Threat: Prompt Injection Leading to Unauthorized Action Execution

  • Description: An attacker crafts a malicious prompt that bypasses intended application logic and security controls implemented within Semantic Kernel's skills/plugins or the Kernel itself. The attacker leverages vulnerabilities in how SK handles prompts and interacts with the LLM to execute actions it shouldn't. This includes manipulating the flow of execution between SK components.
    • Impact:
      • Unauthorized data modification or deletion within systems accessed by SK plugins.
      • Financial loss through actions triggered by compromised SK skills.
      • Reputational damage due to actions performed by the LLM under SK's control.
      • Compromise of sensitive systems connected to SK.
      • Violation of compliance regulations.
    • Affected Semantic Kernel Component:
      • Kernel.InvokeAsync() (and related functions like RunAsync) - The core function that processes prompts and interacts with the LLM, making it the primary target.

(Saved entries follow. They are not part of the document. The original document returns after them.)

-- ==== Sys2Proof/Laws/Memory.lean ====
section
/-! SUPPORT. The laws of buffer memory: a read after a write, what a write leaves alone, and the canonical form. -/

namespace Sys2Proof.Machine

@[simp] theorem readByte_nil (a : Nat) : readByte [] a = none := rfl

/-- A read of the byte just written gives it. -/
theorem readByte_writeByte_same (m : Memory) (a : Nat) (v : Byte) : readByte (writeByte m a v) a = some v := by
  induction m with
  | nil => simp [writeByte, readByte]
  | cons e m ih =>
    obtain ⟨k, b⟩ := e
    unfold writeByte
    split
    · simp [readByte]
    · split
      · simp [readByte]
      · have : k ≠ a := by omega
        simp [readByte, this, ih]

/-- A write leaves every other byte alone, written or not. -/
theorem readByte_writeByte_other (m : Memory) {a x : Nat} (h : x ≠ a) (v : Byte) :
    readByte (writeByte m a v) x = readByte m x := by
  have h' : a ≠ x := fun e => h e.symm
  induction m with
  | nil => simp [writeByte, readByte, h', Memory.unlisted]
  | cons e m ih =>
    obtain ⟨k, b⟩ := e
    unfold writeByte
    split
    · simp [readByte, h']
    · split
      · rename_i hk
        subst hk
        simp [readByte, h']
      · simp [readByte, ih]

/-- What a write of a byte string leaves in each byte (R71). -/
theorem readByte_memWrite (m : Memory) (a : Nat) (s : List Byte) (x : Nat) :
    readByte (memWrite m a s) x = if a ≤ x ∧ x < a + s.length then s[x - a]? else readByte m x := by
  induction s generalizing m a with
  | nil =>
    have : ¬ (a ≤ x ∧ x < a) := by omega
    simp [memWrite, this]
  | cons b bs ih =>
    rw [memWrite, ih, List.length_cons]
    by_cases hx : x = a
    · subst hx
      simp [readByte_writeByte_same]
    · by_cases hin : a + 1 ≤ x ∧ x < a + 1 + bs.length
      · have hin' : a ≤ x ∧ x < a + (bs.length + 1) := by omega
        have hs : x - a = (x - (a + 1)) + 1 := by omega
        rw [if_pos hin, if_pos hin', hs]
        simp
      · have hin' : ¬ (a ≤ x ∧ x < a + (bs.length + 1)) := by omega
        rw [if_neg hin, if_neg hin', readByte_writeByte_other m hx]

/-- Inside a written region the bytes are the string's. -/
theorem readByte_memWrite_in (m : Memory) (a : Nat) (s : List Byte) {i : Nat} (h : i < s.length) :
    readByte (memWrite m a s) (a + i) = s[i]? := by
  have : a ≤ a + i ∧ a + i < a + s.length := by omega
  rw [readByte_memWrite, if_pos this]
  simp

/-- Outside a written region nothing changes. -/
theorem readByte_memWrite_out (m : Memory) (a : Nat) (s : List Byte) {x : Nat} (h : ¬ (a ≤ x ∧ x < a + s.length)) :
    readByte (memWrite m a s) x = readByte m x := by
  rw [readByte_memWrite, if_neg h]

/-- A byte string read is as long as it was asked for. -/
theorem memRead_length {m : Memory} {a n : Nat} {s : List Byte} (h : memRead m a n = some s) : s.length = n := by
  induction n generalizing a s with
  | zero => simp only [memRead, Option.some.injEq] at h; simp [← h]
  | succ n ih =>
    simp only [memRead] at h
    split at h
    · rename_i hs
      rw [← Option.some.inj h, List.length_cons, ih hs]
    · exact absurd h (by simp)

/-- MemRead answers exactly the bytes memory holds (R71). -/
theorem memRead_eq_some_iff (m : Memory) (a n : Nat) (s : List Byte) :
    memRead m a n = some s ↔ s.length = n ∧ HoldsBytes m a s := by
  induction n generalizing a s with
  | zero =>
    constructor
    · intro h
      have hs : [] = s := Option.some.inj h
      subst hs
      exact ⟨rfl, fun i hi => absurd hi (by simp)⟩
    · rintro ⟨h, -⟩
      rw [List.length_eq_zero_iff.mp h]
      rfl
  | succ n ih =>
    cases s with
    | nil =>
      refine ⟨fun h => absurd (memRead_length h) (by simp), fun h => absurd h.1 (by simp)⟩
    | cons b bs =>
      constructor
      · intro h
        refine ⟨memRead_length h, ?_⟩
        simp only [memRead] at h
        split at h
        · rename_i b' bs' hb hbs
          obtain ⟨rfl, rfl⟩ := List.cons.inj (Option.some.inj h)
          have hbs' := ((ih (a + 1) bs').mp hbs).2
          intro i hi
          cases i with
          | zero => simpa using hb
          | succ i =>
            have := hbs' i (by simpa using hi)
            rw [show a + (i + 1) = a + 1 + i by omega, this]
            simp
        · exact absurd h (by simp)
      · rintro ⟨hl, hb⟩
        have h0 : readByte m a = some b := by simpa using hb 0 (by simp)
        have h1 : memRead m (a + 1) n = some bs := by
          refine (ih (a + 1) bs).mpr ⟨by simpa using hl, fun i hi => ?_⟩
          have := hb (i + 1) (by simpa using hi)
          rw [show a + 1 + i = a + (i + 1) by omega, this]
          simp
        simp [memRead, h0, h1]

/-- MemRead fails exactly when a byte of the region is unwritten (R71). -/
theorem memRead_eq_none_iff (m : Memory) (a n : Nat) : memRead m a n = none ↔ HasUnwritten m a n := by
  induction n generalizing a with
  | zero => simp [memRead, HasUnwritten]
  | succ n ih =>
    have key : HasUnwritten m a (n + 1) ↔ readByte m a = none ∨ HasUnwritten m (a + 1) n := by
      constructor
      · rintro ⟨i, hi, hr⟩
        cases i with
        | zero => exact .inl (by simpa using hr)
        | succ i => exact .inr ⟨i, by omega, by rwa [show a + 1 + i = a + (i + 1) by omega]⟩
      · rintro (h | ⟨i, hi, hr⟩)
        · exact ⟨0, by omega, by simpa using h⟩
        · exact ⟨i + 1, by omega, by rwa [show a + (i + 1) = a + 1 + i by omega]⟩
    rw [key, ← ih (a + 1)]
    cases h0 : readByte m a <;> cases h1 : memRead m (a + 1) n <;> simp [memRead, h0, h1]

/-- Where memory reads the same, MemRead reads the same. -/
theorem memRead_congr {m m' : Memory} {a n : Nat} (h : ∀ i, i < n → readByte m (a + i) = readByte m' (a + i)) :
    memRead m a n = memRead m' a n := by
  induction n generalizing a with
  | zero => rfl
  | succ n ih =>
    have h0 : readByte m a = readByte m' a := by simpa using h 0 (by omega)
    have h1 : memRead m (a + 1) n = memRead m' (a + 1) n := by
      refine ih fun i hi => ?_
      have := h (i + 1) (by omega)
      rwa [show a + (i + 1) = a + 1 + i by omega] at this
    simp only [memRead, h0, h1]

/-! ### The canonical form -/

theorem memSorted_mono {lo lo' hi : Nat} {m : Memory} (h : memSorted lo hi m = true) (hl : lo' ≤ lo) :
    memSorted lo' hi m = true := by
  cases m with
  | nil => rfl
  | cons e m =>
    obtain ⟨k, b⟩ := e
    simp only [memSorted, Bool.and_eq_true, decide_eq_true_eq] at h ⊢
    exact ⟨⟨by omega, h.1.2⟩, h.2⟩

/-- A write of one byte keeps the canonical form. -/
theorem memSorted_writeByte {lo hi : Nat} {m : Memory} {a : Nat} {v : Byte} (h : memSorted lo hi m = true)
    (hl : lo ≤ a) (hh : a < hi) : memSorted lo hi (writeByte m a v) = true := by
  induction m generalizing lo with
  | nil => simp [writeByte, memSorted, hl, hh]
  | cons e m ih =>
    obtain ⟨k, b⟩ := e
    simp only [memSorted, Bool.and_eq_true, decide_eq_true_eq] at h
    unfold writeByte
    split
    · simp only [memSorted, Bool.and_eq_true, decide_eq_true_eq]
      exact ⟨⟨hl, hh⟩, ⟨by omega, h.1.2⟩, h.2⟩
    · split
      · rename_i hk
        subst hk
        simp only [memSorted, Bool.and_eq_true, decide_eq_true_eq]
        exact ⟨⟨hl, hh⟩, h.2⟩
      · simp only [memSorted, Bool.and_eq_true, decide_eq_true_eq]
        exact ⟨h.1, ih h.2 (by omega)⟩

/-- A write of a byte string that ends inside MEM keeps the canonical form. -/
theorem memWf_memWrite {hi : Nat} {m : Memory} {a : Nat} {s : List Byte} (h : memWf hi m = true)
    (hh : a + s.length ≤ hi) : memWf hi (memWrite m a s) = true := by
  induction s generalizing m a with
  | nil => exact h
  | cons b bs ih =>
    rw [List.length_cons] at hh
    exact ih (memSorted_writeByte h (Nat.zero_le _) (by omega)) (by omega)

/-- Memory right after reset is in canonical form (R73). -/
theorem reset_memWf (hi : Nat) : memWf hi State.reset.mem = true := rfl

/-- Memory in canonical form holds no byte before its first. -/
theorem readByte_none_of_lt {lo hi : Nat} {m : Memory} (h : memSorted lo hi m = true) {x : Nat} (hx : x < lo) :
    readByte m x = none := by
  induction m generalizing lo with
  | nil => rfl
  | cons e m ih =>
    obtain ⟨k, b⟩ := e
    simp only [memSorted, Bool.and_eq_true, decide_eq_true_eq] at h
    have : k ≠ x := by omega
    simp only [readByte, if_neg this]
    exact ih h.2 (by omega)

/-- Memory in canonical form holds no byte past its end (R60). -/
theorem readByte_none_of_ge {lo hi : Nat} {m : Memory} (h : memSorted lo hi m = true) {x : Nat} (hx : hi ≤ x) :
    readByte m x = none := by
  induction m generalizing lo with
  | nil => rfl
  | cons e m ih =>
    obtain ⟨k, b⟩ := e
    simp only [memSorted, Bool.and_eq_true, decide_eq_true_eq] at h
    have : k ≠ x := by omega
    simp only [readByte, if_neg this]
    exact ih h.2

/-- Memories in canonical form that read alike everywhere are equal. -/
theorem memory_ext {lo hi : Nat} {m m' : Memory} (h : memSorted lo hi m = true) (h' : memSorted lo hi m' = true)
    (e : ∀ x, readByte m x = readByte m' x) : m = m' := by
  induction m generalizing lo m' with
  | nil =>
    cases m' with
    | nil => rfl
    | cons c m' => exact absurd (e c.1) (by simp [readByte, Memory.unlisted])
  | cons c m ih =>
    cases m' with
    | nil => exact absurd (e c.1) (by simp [readByte, Memory.unlisted])
    | cons d m' =>
      obtain ⟨k, b⟩ := c
      obtain ⟨k', b'⟩ := d
      simp only [memSorted, Bool.and_eq_true, decide_eq_true_eq] at h h'
      have hk : k = k' := by
        rcases Nat.lt_trichotomy k k' with hlt | heq | hgt
        · have := e k
          rw [show readByte ((k', b') :: m') k = none from by
            rw [readByte, if_neg (by omega)]
            exact readByte_none_of_lt h'.2 (by omega)] at this
          simp [readByte] at this
        · exact heq
        · have := e k'
          rw [show readByte ((k, b) :: m) k' = none from by
            rw [readByte, if_neg (by omega)]
            exact readByte_none_of_lt h.2 (by omega)] at this
          simp [readByte] at this
      subst hk
      have hb : b = b' := by simpa [readByte] using e k
      subst hb
      rw [ih h.2 h'.2 fun x => ?_]
      by_cases hx : k = x
      · rw [readByte_none_of_lt h.2 (by omega), readByte_none_of_lt h'.2 (by omega)]
      · simpa [readByte, hx] using e x

end Sys2Proof.Machine
end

      • Any Skill or Plugin that interacts with external systems or data, especially if those skills have elevated privileges.
      • PromptTemplate - If the template itself contains vulnerabilities or is poorly designed, allowing for injection.
      • IPromptTemplateEngine implementations - Custom template engines could have vulnerabilities.
    • Risk Severity: Critical
    • Mitigation Strategies:
      • Input Validation (SK-Specific): Implement strict input validation within Semantic Kernel skills/plugins, before any interaction with the LLM or external systems. Validate data types, lengths, and allowed characters within the context of the skill.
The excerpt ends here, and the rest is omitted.